Greed Prevents Good


Dacher Keltner is a professor of psychology at the University of California, Berkeley, and the faculty director of the Greater Good Science Center. Paul Piff is a research scientist and Ph.D. candidate in psychology at U.C. Berkeley.

In 1986, Ivan Boesky spoke here at our university and proclaimed “greed is healthy.” Lore has it that Boesky and this speech inspired the Gordon Gekko character in Oliver Stone’s “Wall Street,” and the “Greed is … good” speech. Now, some 25 years later, seven studies we conducted, some on this same campus, have proved the opposite, that greed, far from being good, undermines moral behavior.

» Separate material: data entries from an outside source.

/-- A station table entry is in range (R3 to R6). -/
abbrev StationEntry.inRange (e : StationEntry) : Prop :=
  e.ringCeiling ∈ [0, 1, 3] ∧ e.silenceLimit ≠ 1 ∧ e.silenceLimit ≤ 255 ∧ e.kind.inRange e.silenceLimit

/-- Every station table entry is in range (R3 to R6). -/
abbrev State.RangeLaw (s : State) : Prop := ∀ a : Addr, ∀ e ∈ s.tables.stations[a], e.inRange

/-! ### Routes, grants, belts and power (R11, R12, R51, R60, R63) -/

/-- The number of ACTIVE legs on a route (R12). -/
def State.legsOn (s : State) (k : RouteIx) : Nat :=
  (allIx 6).countP fun i => s.legs[i].state == .active && s.legs[i].route == some k

/-- A route's user count is the number of ACTIVE legs on it, and the stations it references stand (R11, R12). An
ACTIVE leg's route is defined, and agrees with the copies the leg took from it (R25). -/
abbrev State.RouteLaw (s : State) : Prop :=
  (∀ k : RouteIx, ∀ e ∈ s.tables.routes[k], e.users = s.legsOn k ∧ (s.unloaderStation e.unloader).isSome
    ∧ ∀ b ∈ e.belts, (s.beltStation b).isSome)
  ∧ ∀ i : UnloaderIx, s.legs[i].state = .active → ∃ k, ∃ e ∈ s.tables.routes[k],
    s.legs[i].route = some k ∧ e.unloader = i ∧ s.legs[i].belts = e.belts ∧ s.legs[i].bin = some e.bin

/-- An ACTIVE leg is granted no more than its unloader's rated feed cap, any other leg nothing (R51). -/
abbrev State.GrantLaw (s : State) : Prop :=
  ∀ i : UnloaderIx,
    s.legs[i].g ≤ if s.legs[i].state = .active then s.unloaderNumber i (·.ratedCap) else 0

/-- No belt's capacity is exceeded by the granted feeds of the ACTIVE legs that cross it (R60). -/
abbrev State.CapacityLaw (s : State) : Prop :=
  ∀ b : BeltIx, ∀ d ∈ s.beltData b, s.beltSum b (fun i => s.legs[i].g) ≤ d.capacity

/-- The specific power of the granted feeds never exceeds the headroom, and every granted feed is zero when
there is none (R63). -/
abbrev State.PowerLaw (s : State) : Prop :=
  if s.headroom ≤ 0 then ∀ i : UnloaderIx, s.legs[i].state = .active → s.legs[i].g = 0
  else (s.demand fun i => s.legs[i].g) ≤ s.headroom.toNat

/-- The laws of the grants together, which are kept only with the help of one another: those of the stations and
of the routes, and the three of the feeds granted. -/
abbrev State.Grants (s : State) : Prop :=
  s.RangeLaw ∧ s.RouteLaw ∧ s.GrantLaw ∧ s.CapacityLaw ∧ s.PowerLaw

/-! ### The allocator (R50) -/

/-- The budgets, the periods and the period timer stay in the ranges of R50. -/
abbrev State.AllocatorLaw (s : State) : Prop :=
  s.alloc.budgetInUse ≤ Config.maxBudget ∧ s.alloc.budgetSet ≤ Config.maxBudget
    ∧ s.alloc.periodInUse ∈ Config.periods ∧ s.alloc.periodSet ∈ Config.periods
    ∧ s.alloc.timeLeft ≤ s.alloc.periodInUse

/-! ### Slug queues (R79, R82) -/

/-- A belt record keeps the law of the slug queues: at most six slugs, each in a place of its own, no more
than seven sources on one, and one UNKNOWN slug exactly while the belt is UNSURE (R79, R82, R99). -/
abbrev BeltRecord.QueueLaw (r : BeltRecord) : Prop :=
  r.queue.length ≤ Config.slugPlaces ∧ (r.queue.map (·.place)).Nodup
    ∧ (∀ y ∈ r.queue, y.sources ≤ Config.maxSources)
    ∧ (r.queue.filter fun y => y.grain.isNone).length = (if r.condition = .unsure then 1 else 0)

/-- The law of the slug queues, for every belt record (R82). -/
abbrev State.SlugLaw (s : State) : Prop :=
  ∀ b : BeltIx, ∀ r ∈ s.tracker.belts[b], r.QueueLaw

/-! ### Pending diverts (R104) -/

/-- The hold timer of a diverter runs exactly while a divert is pending, up to its timeout (R104). -/
abbrev DiverterRecord.TimerLaw (r : DiverterRecord) : Prop :=
  r.pending.isSome = r.holdTimer.isSome ∧ ∀ t ∈ r.holdTimer, t.elapsed ≤ t.timeout

/-- The law of the hold timers, for every diverter record (R104). -/
abbrev State.TimerLaw (s : State) : Prop :=
  ∀ d : DiverterIx, ∀ r ∈ s.seg.diverters[d], r.TimerLaw

/-! ### The port queues (R170 to R172) -/

/-- The egress and the forward queue hold at most 16 telegrams, and the guard queue at most one order for
each unloader index (R170 to R172). -/
abbrev State.QueueLaw (s : State) : Prop :=
  s.path.egressA.length ≤ Config.egressPlaces ∧ s.path.forwardB.length ≤ Config.forwardPlaces
    ∧ (s.path.guardB.map (·.unloader)).Nodup

/-! ### Nonvolatile storage (R125, R139, R142) -/

/-- The written slots of an unloader index are the first ones (R139). -/
abbrev writtenFirst (slots : Vector (Option Nat) 4) : Prop :=
  ∀ j k : SlotIx, j < k → slots[k].isSome → slots[j].isSome

/-- Every written slot holds 100 to 60 000 grams per pulse (R125). -/
abbrev slotsInRange (slots : Vector (Option Nat) 4) : Prop :=
  ∀ k : SlotIx, ∀ v ∈ slots[k], 100 ≤ v ∧ v ≤ 60000

/-- What the writer writes: a value in range, into the lowest ERASED slot of its index (R140). -/
abbrev State.writerSound (s : State) : Prop :=
  match s.writer with
  | .calibration i k v _ _ => s.erasedSlot i = some k ∧ 100 ≤ v ∧ v ≤ 60000
  | _ => True

/-- The law of calibration and grand totals (R139, R142). -/
abbrev State.CalibrationLaw (s : State) : Prop :=
  (∀ i : UnloaderIx, writtenFirst s.nv.slots[i] ∧ slotsInRange s.nv.slots[i]
    ∧ s.nv.totals[i] ≤ Config.maxTonnes)
  ∧ s.writerSound

/-- From one state to another, every written slot keeps its value and no stored grand total decreases (R139,
R142). -/
def keepsStorage (s t : State) : Prop :=
  ∀ i : UnloaderIx, s.nv.totals[i] ≤ t.nv.totals[i]
    ∧ ∀ k : SlotIx, ∀ v ∈ (s.nv.slots[i])[k], (t.nv.slots[i])[k] = some v

/-! ### Addresses (R3, R189 to R191) -/

/-- Two addresses that a commissioning record may hold (R189). -/
abbrev Addresses.valid (x : Addresses) : Prop :=
  1 ≤ x.own.val ∧ x.own.val ≤ 62 ∧ 1 ≤ x.station.val ∧ x.station.val ≤ 62 ∧ x.own ≠ x.station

Wealthier subjects even took more candy from a jar that was ostensibly for children.In this research we looked at the ethical conduct among society’s haves and have-nots. In one study we found that wealthier subjects cheated more. After five apparently random rolls of a computer die for a chance to win some cash, wealthier participants were more likely to report scores higher than 12 — even though the game was rigged so that scores higher than 12 were impossible. When we positioned assistants at four-way traffic stops and pedestrian zones, wealthy drivers in high-priced cars were more likely to cut off other drivers or ignore pedestrians. In still other studies, the wealthy were more likely to lie in negotiations and endorse unethical behavior at work, like deceiving clients for profit. Wealthier subjects even took more candy from a jar that was ostensibly for children.